Additionally, the study of the selected phyllosilicates was performed. Kaolinite showed an important HF emission due to the dehydroxylation of the mineral with a maximum emission at 585 °C. Moreover, talc, chlorite and micas analyzed presented different fluorine emission profiles caused when the mineral releases hydroxyl groups, constitution water or their crystal lattice breaks. The talc analyzed presented an emission which started at 890 °C with a maximum emission at 1035 °C. However, the chlorite began to emit HF at higher temperatures, at 1070 °C, and at the end of the heat treatment the emission continued. On the other hand, this study showed how the emission of fluorine compounds from the minerals belonging to the mica group would depend on the structure as well as the chemical composition. It was observed that hydrobiotite sample had two emission peaks at 975 °C and 1155 °C, rubellan biotite had a single emission stage starting at 1100 °C and fluorine emissions of mica muscovite sample started at 775 °C.

3.1.3. Hydrogen Chloride Emissions

In order to study the different emission sources of chlorine compounds associated with clays, different salts and phyllosilicate minerals were analyzed (Figure 3).
Depending on the nature of the mineral, it could be observed different emission profiles. In the case of the phyllosilicates studied, it was observed that the most important emissions were produced at temperatures above 800 °C, when the mineral releases constitution water and the crystal lattice breaks. In the case of hydrobiotite, three significant emissions could be observed. Under normal atmospheric conditions, water occupies the spaces between the silicate layers, so we could detect three different chlorine emissions related to this water molecules. The first emission was released at 130 °C due to the “unbound water”. The second emission was registered at 260 °C corresponding to “bound water”, and the third emission started at 800 °C due to the dehydroxilation of the mineral [26]. Rubellan biotite, mica muscovite and clinochlore presented a single emission at temperatures above 900 °C related to the loss of hydroxyl groups [27].
On the other hand, the study of different salts containing chlorine showed different emission profiles due to the decomposition of the compounds.

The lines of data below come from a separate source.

-- ==== Sys2Proof/Syntax.lean ====
section
/-! DEFINITION. What the engine can be told: its seven commands (30_encoding.md R102), the register
map's names (10_state.md R41), and the events that the host and the platform send it
(20_memory.md R71, R77). -/

namespace Sys2Proof

/-- The commands of the opcode map (30_encoding.md R102). None has an operand field (R101). -/
inductive Instr where
  /-- 40_control.md R120 -/
  | nop
  /-- 40_control.md R121 -/
  | clear
  /-- 41_feed.md R134 -/
  | feed
  /-- 41_feed.md R135 -/
  | feedcrc
  /-- 42_patch_writer.md R170 -/
  | latch
  /-- 43_sequencer.md R191 -/
  | verify
  /-- 43_sequencer.md R192 -/
  | patch
  deriving DecidableEq, Repr

/-- The sixteen places of the register window (10_state.md R41). -/
inductive Reg where
  | cmd | data | base | len
  | status | acc | lane01 | lane23
  | count | pck | plo | phi
  | readck | faddr | reserved38 | reserved3C
  deriving DecidableEq, Repr

/-- One event of the total order of 20_memory.md R71 (log entry 4). -/
inductive Event where
  /-- The host reads `width` bits of the register port at `addr` (10_state.md R45). -/
  | regRead (addr width : Nat)
  /-- The host writes `width` bits of the register port at `addr` (10_state.md R39, R42 to R44). -/
  | regWrite (addr width : Nat) (v : Word)
  /-- The host, or any agent outside the engine, reads `n` bytes of image memory from `addr` on
  (20_memory.md R74). -/
  | memRead (addr : Word) (n : Nat)
  /-- The host, or any agent outside the engine, writes the listed bytes of image memory
  (20_memory.md R74; log entry 14). -/
  | memWrite (cells : List (Word × Byte))
  /-- The host polls `STATUS` until BUSY reads 0 (30_encoding.md R105; log entry 6). -/
  | wait
  /-- The engine takes its enabled step, if it has one (43_sequencer.md R206). -/
  | engine
  /-- Reset is asserted (70_reset_and_hazards.md R280). -/
  | reset
  /-- From here on the platform's `MEM_ERR` holds in these regions (20_memory.md R70; log entry 3). -/
  | setMemErr (regions : List ErrRegion)
  /-- From here on reads of image memory have these effects (20_memory.md R68; log entry 11). -/
  | setReadEffects (effects : List ReadEffect)
  deriving DecidableEq, Repr

/-- The hardware operations of the host-program notation (30_encoding.md R105). `EXPECT` is a test's
assertion and no operation. -/
inductive HostOp where
  | wr (r : Reg) (v : Word)
  | rd (r : Reg)
  | cmd (i : Instr)
  | wait
  | wrm (addr : Word) (v : Word)
  deriving DecidableEq, Repr

end Sys2Proof
end

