-- ==== Sys2Proof/Machine/Flags.lean ====
section
/-! DEFINITION. The `STATUS` word and the two verdicts. -/

namespace Sys2Proof.Machine

/-- The 4-bit code of an error (60_exceptions.md R240). -/
def ErrCode.code : ErrCode → BitVec 4
  | .none => 0
  | .illegalCmd => 1
  | .badLength => 2
  | .badRange => 3
  | .memFault => 4

/-- The 2-bit code of the last sequence's kind (10_state.md R28, R35). -/
def SeqKind.code : SeqKind → BitVec 2
  | .none => 0
  | .verify => 1
  | .patch => 2

/-- `STATUS` as a word, most significant field first (10_state.md R28): [31:14] reserved, [13:12] LAST,
[11:8] ERR, [7:5] reserved, 4 OVR, 3 CRC_OK, 2 CK_OK, 1 DONE, 0 BUSY. -/
def Status.word (st : Status) : Word :=
  0#18 ++ st.last.code ++ st.err.code ++ 0#3 ++ BitVec.ofBool st.ovr ++ BitVec.ofBool st.crcOk
    ++ BitVec.ofBool st.ckOk ++ BitVec.ofBool st.done ++ BitVec.ofBool st.busy

/-- The checksum verdict `READCK == PCK` (10_state.md R31; 43_sequencer.md R199). -/
def State.checksumVerdict (s : State) : Bool := s.readck == s.pck

/-- The CRC verdict, all four lanes 0 (10_state.md R32; 43_sequencer.md R199). -/
def State.crcVerdict (s : State) : Bool := s.lanes.allZero

end Sys2Proof.Machine
end

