-- ==== Sys2Proof/Certificates/Slice0/Obligations.lean ====
section
/-! DEFINITION. The statements for the provers. Each docstring names the rule of spec/ it formalises, or
says that it is derived. -/

open Sys2Proof Sys2Proof.Machine

/-- The values of the CRC table as 41_feed.md R132 lists them, row by row. -/
def Sys2Proof.Machine.listedTable : List Lane :=
  [0x0000, 0xC0C1, 0xC181, 0x0140, 0xC301, 0x03C0, 0x0280, 0xC241,
    0xC601, 0x06C0, 0x0780, 0xC741, 0x0500, 0xC5C1, 0xC481, 0x0440,
    0xCC01, 0x0CC0, 0x0D80, 0xCD41, 0x0F00, 0xCFC1, 0xCE81, 0x0E40,
    0x0A00, 0xCAC1, 0xCB81, 0x0B40, 0xC901, 0x09C0, 0x0880, 0xC841]
  ++ [0xD801, 0x18C0, 0x1980, 0xD941, 0x1B00, 0xDBC1, 0xDA81, 0x1A40,
    0x1E00, 0xDEC1, 0xDF81, 0x1F40, 0xDD01, 0x1DC0, 0x1C80, 0xDC41,
    0x1400, 0xD4C1, 0xD581, 0x1540, 0xD701, 0x17C0, 0x1680, 0xD641,
    0xD201, 0x12C0, 0x1380, 0xD341, 0x1100, 0xD1C1, 0xD081, 0x1040]
  ++ [0xF001, 0x30C0, 0x3180, 0xF141, 0x3300, 0xF3C1, 0xF281, 0x3240,
    0x3600, 0xF6C1, 0xF781, 0x3740, 0xF501, 0x35C0, 0x3480, 0xF441,
    0x3C00, 0xFCC1, 0xFD81, 0x3D40, 0xFF01, 0x3FC0, 0x3E80, 0xFE41,
    0xFA01, 0x3AC0, 0x3B80, 0xFB41, 0x3900, 0xF9C1, 0xF881, 0x3840]
  ++ [0x2800, 0xE8C1, 0xE981, 0x2940, 0xEB01, 0x2BC0, 0x2A80, 0xEA41,
    0xEE01, 0x2EC0, 0x2F80, 0xEF41, 0x2D00, 0xEDC1, 0xEC81, 0x2C40,
    0xE401, 0x24C0, 0x2580, 0xE541, 0x2700, 0xE7C1, 0xE681, 0x2640,
    0x2200, 0xE2C1, 0xE381, 0x2340, 0xE101, 0x21C0, 0x2080, 0xE041]
  ++ [0xA001, 0x60C0, 0x6180, 0xA141, 0x6300, 0xA3C1, 0xA281, 0x6240,
    0x6600, 0xA6C1, 0xA781, 0x6740, 0xA501, 0x65C0, 0x6480, 0xA441,
    0x6C00, 0xACC1, 0xAD81, 0x6D40, 0xAF01, 0x6FC0, 0x6E80, 0xAE41,
    0xAA01, 0x6AC0, 0x6B80, 0xAB41, 0x6900, 0xA9C1, 0xA881, 0x6840]
  ++ [0x7800, 0xB8C1, 0xB981, 0x7940, 0xBB01, 0x7BC0, 0x7A80, 0xBA41,
    0xBE01, 0x7EC0, 0x7F80, 0xBF41, 0x7D00, 0xBDC1, 0xBC81, 0x7C40,
    0xB401, 0x74C0, 0x7580, 0xB541, 0x7700, 0xB7C1, 0xB681, 0x7640,
    0x7200, 0xB2C1, 0xB381, 0x7340, 0xB101, 0x71C0, 0x7080, 0xB041]
  ++ [0x5000, 0x90C1, 0x9181, 0x5140, 0x9301, 0x53C0, 0x5280, 0x9241,
    0x9601, 0x56C0, 0x5780, 0x9741, 0x5500, 0x95C1, 0x9481, 0x5440,
    0x9C01, 0x5CC0, 0x5D80, 0x9D41, 0x5F00, 0x9FC1, 0x9E81, 0x5E40,
    0x5A00, 0x9AC1, 0x9B81, 0x5B40, 0x9901, 0x59C0, 0x5880, 0x9841]
  ++ [0x8801, 0x48C0, 0x4980, 0x8941, 0x4B00, 0x8BC1, 0x8A81, 0x4A40,
    0x4E00, 0x8EC1, 0x8F81, 0x4F40, 0x8D01, 0x4DC0, 0x4C80, 0x8C41,
    0x4400, 0x84C1, 0x8581, 0x4540, 0x8701, 0x47C0, 0x4680, 0x8641,
    0x8201, 0x42C0, 0x4380, 0x8341, 0x4100, 0x81C1, 0x8081, 0x4040]

/-- `c[31:4] != 0` or `c[3:0]` in 0x7..0xF (60_exceptions.md R241). -/
def Sys2Proof.Machine.illegalWord (c : Word) : Prop :=
  c.extractLsb' 4 28 ≠ 0 ∨ 7 ≤ (c.extractLsb' 0 4).toNat

/-- One lane fed the byte `b`, in the words of 41_feed.md R133. -/
def Sys2Proof.Machine.laneFed (l : Lane) (b : Byte) : Lane :=
  (l >>> 8) ^^^ crcTable (((l ^^^ b.setWidth 16) &&& 0x00FF).setWidth 8)

/-- The four lanes fed the word `w`, lane `i` its byte `w[8i+7 : 8i]` (41_feed.md R133). -/
def Sys2Proof.Machine.lanesFed (ls : Lanes) (w : Word) : Lanes :=
  { l0 := laneFed ls.l0 (w.extractLsb' 0 8)
    l1 := laneFed ls.l1 (w.extractLsb' 8 8)
    l2 := laneFed ls.l2 (w.extractLsb' 16 8)
    l3 := laneFed ls.l3 (w.extractLsb' 24 8) }

/-! ## Reset and registers -/

/-- 10_state.md R49. After reset every register holds 0, STATUS is 0 in every field, PHASE is IDLE and IDX
is 0, and every register of the window reads 0. -/
def Obligations.ResetStateIsAllZero : Prop :=
  let r := State.reset
  r.acc = 0 ∧ r.lanes = ⟨0, 0, 0, 0⟩ ∧ r.count = 0 ∧ r.data = 0 ∧ r.base = 0 ∧ r.len = 0
    ∧ r.pck = 0 ∧ r.plo = 0 ∧ r.phi = 0 ∧ r.readck = 0 ∧ r.faddr = 0
    ∧ r.status = ⟨false, false, false, false, false, .none, .none⟩ ∧ r.status.word = 0
    ∧ r.phase = .idle ∧ r.idx = 0 ∧ ∀ reg, r.regValue reg = 0

/-- 70_reset_and_hazards.md R280, R281, R282. A reset, at any time, puts every engine register at its
reset value in one event; no access is to come, the engine's turns change nothing, and the next command is
accepted; image memory, `REG_BASE`, `MEM_ERR` and the effects of reading stay. -/
def Obligations.ResetEventRestoresTheEngineOnly : Prop :=
  ∀ (s : State) (rest : List Event), s.events = .reset :: rest →
    ∃ t, step s = .next t
      ∧ t.acc = 0 ∧ t.lanes = ⟨0, 0, 0, 0⟩ ∧ t.count = 0 ∧ t.data = 0 ∧ t.base = 0 ∧ t.len = 0
      ∧ t.pck = 0 ∧ t.plo = 0 ∧ t.phi = 0 ∧ t.readck = 0 ∧ t.faddr = 0 ∧ t.status.word = 0
      ∧ t.phase = .idle ∧ t.idx = 0
      ∧ t.mem = s.mem ∧ t.regBase = s.regBase ∧ t.memErr = s.memErr ∧ t.readEffects = s.readEffects
      ∧ t.events = rest ∧ t.reply = s.reply
      ∧ t.portAccess = none ∧ t.engineStep = t
      ∧ ∀ operation, acceptCommand t operation = .next (operation t)

/-- Derived from 10_state.md section 5 (R28). The fields of the STATUS word, its reserved bits 0 and its LAST
never 3; a host write to STATUS is ignored; it is 0 after reset. -/
def Obligations.StatusWordFields : Prop :=
  (∀ s : State, ∀ w, w = s.regValue .status →
    w.getLsbD 0 = s.status.busy ∧ w.getLsbD 1 = s.status.done ∧ w.getLsbD 2 = s.status.ckOk
      ∧ w.getLsbD 3 = s.status.crcOk ∧ w.getLsbD 4 = s.status.ovr
      ∧ w.extractLsb' 5 3 = 0
      ∧ (w.extractLsb' 8 4).toNat =
          (match s.status.err with
            | .none => 0 | .illegalCmd => 1 | .badLength => 2 | .badRange => 3 | .memFault => 4)
      ∧ (w.extractLsb' 12 2).toNat = (match s.status.last with | .none => 0 | .verify => 1 | .patch => 2)
      ∧ w.extractLsb' 14 18 = 0)
    ∧ (∀ (s : State) (v : Word) (rest : List Event), s.events = .regWrite (s.regBase + 0x10) 32 v :: rest →
        step s = .next { s with events := rest })
    ∧ State.reset.regValue .status = 0

/-- 10_state.md R45. A host read at each offset of the map, at any time, returns the register's value
at that point and changes nothing of the engine; `LANE01` and `LANE23` are views of the lanes, `CMD` and
the reserved offsets read 0. -/
def Obligations.RegisterReadsReturnTheMap : Prop :=
  ∀ (s : State) (off : Nat) (v : Word) (rest : List Event),
    (off, v) ∈ [(0x00, 0), (0x04, s.data), (0x08, s.base), (0x0C, s.len), (0x10, s.status.word),
      (0x14, s.acc), (0x18, s.lanes.l1 ++ s.lanes.l0), (0x1C, s.lanes.l3 ++ s.lanes.l2),
      (0x20, s.count), (0x24, s.pck), (0x28, s.plo), (0x2C, s.phi), (0x30, s.readck), (0x34, s.faddr),
      (0x38, 0), (0x3C, (0 : Word))] →
    s.events = .regRead (s.regBase + off) 32 :: rest →
    step s = .next { s with events := rest, reply := .reg v }

/-- 10_state.md R43 (and the writes of R42). A host write to a read-only register or a reserved offset has no
effect, busy or not. -/
def Obligations.ReadOnlyWritesAreIgnored : Prop :=
  ∀ (s : State) (off : Nat) (v : Word) (rest : List Event),
    off ∈ [0x10, 0x14, 0x18, 0x1C, 0x20, 0x24, 0x28, 0x2C, 0x30, 0x34, 0x38, 0x3C] →
    s.events = .regWrite (s.regBase + off) 32 v :: rest →
    step s = .next { s with events := rest }

/-- 10_state.md R44, 60_exceptions.md R245. While BUSY = 1 a host write to CMD, DATA, BASE or LEN is
dropped, whatever the word: only OVR is set, and ERR keeps its value. -/
def Obligations.BusyWritesOnlySetOvr : Prop :=
  ∀ (s : State) (off : Nat) (v : Word) (rest : List Event),
    s.status.busy = true → off ∈ [0x00, 0x04, 0x08, 0x0C] →
    s.events = .regWrite (s.regBase + off) 32 v :: rest →
    step s = .next { s with events := rest, status := { s.status with ovr := true } }

/-- 10_state.md R25. A write of DATA at 0x04 while BUSY = 0 stores all of it and changes nothing else; a read
there returns it; no engine step writes it, CLEAR keeps it, and it is 0 after reset. -/
def Obligations.DataRegisterIsTheHosts : Prop :=
  (∀ (s : State) (v : Word) (rest : List Event), s.status.busy = false →
      s.events = .regWrite (s.regBase + 0x04) 32 v :: rest →
      step s = .next { s with events := rest, data := v })
    ∧ (∀ (s : State) (rest : List Event), s.events = .regRead (s.regBase + 0x04) 32 :: rest →
        step s = .next { s with events := rest, reply := .reg s.data })
    ∧ (∀ s : State, s.engineStep.data = s.data)
    ∧ (∀ s t : State, exec .clear s = .next t → t.data = s.data)
    ∧ State.reset.data = 0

3.1.4. Sulfur Dioxide Emissions

To study the evolution of sulfur compound emissions, SO2 emissions were recorded using the mass spectrometer (Figure 4).
The most common sulfides in the clays for the manufacture of ceramic tiles are pyrite and chalcopyrite. EGA results showed that pyrite presented an emission of SO2 in the range of 400 to 600 °C corresponding to the oxidation and decomposition of sulfide. On the other hand, chalcopyrite showed two important processes: the most important emission that took place in the range of temperatures of 300 and 550 °C was due to the oxidation of chalcopyrite to give CuSO4 and Fe2(SO4)3. Two separated steps were observed in the second emission. In the first step, that started at 630 °C with a maximum peak temperature at 770 °C, it was noted an endothermic stage where the Fe2(SO4)3 formed previously and some CuSO4 decomposed to give CuO and Fe2O3 with the emission of SO2. The second step was registered with a maximum peak emission at 820 °C where part of the CuSO4 decomposed to CuO and SO2 [27,28].
Sulfates are usually present in many clays used in the manufacture of tiles, sometimes at elevated concentrations but often at low concentrations or in the form of impurities. The most frequent sulfates observed in clayey raw material are potassium, aluminum, iron and calcium sulfates, so in this study different sulfates were analyzed using evolved gas analysis. The different sulfates studied showed emission profiles as a function of the decomposition temperature. The sulfates that decomposed at low temperatures (600–1000 °C) were iron sulfate, copper sulfate, aluminum and aluminum and potassium sulfate. Other sulfates analyzed that decomposed at higher temperatures were magnesium sulfate, potassium sulfate and calcium sulfate, which corresponded to alkaline and alkaline earth elements.
The SO2 emission curves exposed in the Figure 4 show how this technique allows us to distinguish between different types of sulfates according to the curve emission and decomposition temperature of each one of them.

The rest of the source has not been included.